Он решил вернуться на Реепербан, но в дельте темных улиц не находил дороги. Внезапно перед ним возникла высокая ограда, в которой почти незаметно открывалась металлическая решетка. У входа прохаживался гигант — несмотря на теплый бриз, он был в непромокаемом плаще и в котелке. Он тихонько подозвал Полковника:
— Komm her! Komm her![127] — У него был высокий контральтовый голос, словно по недоразумению оказавшийся в этой глотке.
— Не могу, — извинился Полковник. — Мне надо поскорей выйти на Реепербан.
— Проходите, — сказал гигант. — Здесь можно спрямить дорогу.
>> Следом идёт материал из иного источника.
-- ==== Sys2Proof/Laws/Quiet.lean ====
section
/-! SUPPORT. What a transaction and a scheduling point do when nothing disturbs them: each consumes one entry of its list of
choices (`Calm`), and the rest is the effect on the register file. -/

namespace Sys2Proof.Machine

/-! ## Draws leave the other choices alone -/

@[simp] theorem Env.draw_links (e : Env) : e.draw.2.links = e.links := by
  unfold Env.draw; split <;> rfl

@[simp] theorem Env.draw_turns (e : Env) : e.draw.2.turns = e.turns := by
  unfold Env.draw; split <;> rfl

@[simp] theorem Env.drawN_links (n : Nat) (e : Env) : (Env.drawN n e).2.links = e.links := by
  induction n generalizing e with
  | zero => rfl
  | succ k ih => simp [Env.drawN, ih]

@[simp] theorem Env.drawN_turns (n : Nat) (e : Env) : (Env.drawN n e).2.turns = e.turns := by
  induction n generalizing e with
  | zero => rfl
  | succ k ih => simp [Env.drawN, ih]

@[simp] theorem State.readCell_links (s : State) (a : Nat) (e : Env) : (s.readCell a e).2.links = e.links := by
  unfold State.readCell; split <;> simp

@[simp] theorem State.readCell_turns (s : State) (a : Nat) (e : Env) : (s.readCell a e).2.turns = e.turns := by
  unfold State.readCell; split <;> simp

@[simp] theorem State.readBlock_links (s : State) (a n : Nat) (e : Env) : (s.readBlock a n e).2.links = e.links := by
  induction n generalizing a e with
  | zero => rfl
  | succ k ih => simp [State.readBlock, ih]

@[simp] theorem State.readBlock_turns (s : State) (a n : Nat) (e : Env) : (s.readBlock a n e).2.turns = e.turns := by
  induction n generalizing a e with
  | zero => rfl
  | succ k ih => simp [State.readBlock, ih]

theorem State.writeByte_links (s : State) (a : Nat) (v : Byte) :
    (s.writeByte a v).env.links = s.env.links ∧ (s.writeByte a v).env.turns = s.env.turns := by
  rcases s.writeByte_cases a v with ⟨_, h⟩ | ⟨_, _, h⟩ | ⟨_, _, h⟩ <;> rw [h]
  · simp
  · simp
  · unfold State.noteAbort
    split
    · split <;> simp
    · simp

theorem State.writeBlock_links (d : List Byte) (s : State) (a : Nat) :
    (s.writeBlock a d).env.links = s.env.links ∧ (s.writeBlock a d).env.turns = s.env.turns := by
  induction d generalizing s a with
  | nil => exact ⟨rfl, rfl⟩
  | cons v r ih =>
    have h1 := ih (s.writeByte a v) (a + 1)
    have h2 := s.writeByte_links a v
    exact ⟨h1.1.trans h2.1, h1.2.trans h2.2⟩

theorem State.bitModify_links (s : State) (a : Nat) (m d : Byte) :
    (s.bitModify a m d).env.links = s.env.links ∧ (s.bitModify a m d).env.turns = s.env.turns := by
  rcases s.bitModify_cases a m d with ⟨_, h⟩ | ⟨_, h⟩ <;> rw [h]
  · exact ⟨rfl, rfl⟩
  · exact s.writeByte_links a _

/-! ## Runs that nothing disturbs -/

/-- `t` comes from `s` by `k` transactions that succeed and `j` scheduling points at which no other agent steps; nothing of the
host but the transcript changes, and the event queue, which the bridge serves at the scheduling points. -/
structure Calm (k j : Nat) (s t : State) : Prop where
  settle : t.settle = s.settle
  links : t.env.links = s.env.links.drop k
  turns : t.env.turns = s.env.turns.drop j
  queue : j = 0 → t.queue = s.queue
  waits : j = 0 → t.waits = s.waits
  log : t.log = s.log
  refused : t.refused = s.refused
  cloudUp : t.cloudUp = s.cloudUp
  calls : t.calls = s.calls
  results : t.results = s.results
  sleeps : t.sleeps = s.sleeps
  params : t.params = s.params

theorem Calm.refl (s : State) : Calm 0 0 s s := ⟨rfl, rfl, rfl, fun _ => rfl, fun _ => rfl, rfl, rfl, rfl, rfl, rfl, rfl, rfl⟩

theorem Calm.trans {k j k' j' : Nat} {s t u : State} (h : Calm k j s t) (g : Calm k' j' t u) :
    Calm (k + k') (j + j') s u where
  settle := g.settle.trans h.settle
  links := by rw [g.links, h.links, List.drop_drop]
  turns := by rw [g.turns, h.turns, List.drop_drop]
  queue := fun e => (g.queue (by omega)).trans (h.queue (by omega))
  waits := fun e => (g.waits (by omega)).trans (h.waits (by omega))
  log := g.log.trans h.log
  refused := g.refused.trans h.refused
  cloudUp := g.cloudUp.trans h.cloudUp
  calls := g.calls.trans h.calls
  results := g.results.trans h.results
  sleeps := g.sleeps.trans h.sleeps
  params := g.params.trans h.params

theorem Calm.sameHost {k : Nat} {s t : State} (h : Calm k 0 s t) : SameHost s t :=
  ⟨h.queue rfl, h.waits rfl, h.cloudUp, h.refused, h.calls⟩

theorem Calm.sameRun {k : Nat} {s t : State} (h : Calm k 0 s t) : SameRun s t :=
  ⟨h.sameHost, h.log, h.sleeps, h.settle⟩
За решеткой лежала узкая улица, Герберштрассе, окаймленная с двух сторон балконами и окнами во всю стену, напоминавшими аквариум. За стеклами окон плавали женщины с обнаженными грудями. Все имели очень занятой вид, пришивали кружевные фестоны к миниатюрным штанишкам, которыми они прикрывали свои прелести, и на прохожих обращали внимание лишь тогда, когда те, прищурившись, изучали анатомию их тел. В таких случаях призрачные фигуры лениво поворачивали голову и протягивали прохожему руки в жесте не то умоляющем, не то угрожающем. На аквариумы щедро проливались лучи фиолетового света и лютеранские песнопения на старонемецком. «Alles gent und wird verredet»[128], — послышалось Полковнику. «Alles gent». Если какой-нибудь прохожий приближался к стеклу, чтобы поговорить, женщины открывали незаметные окошки и высовывали выпяченные губы или призрачные пальцы.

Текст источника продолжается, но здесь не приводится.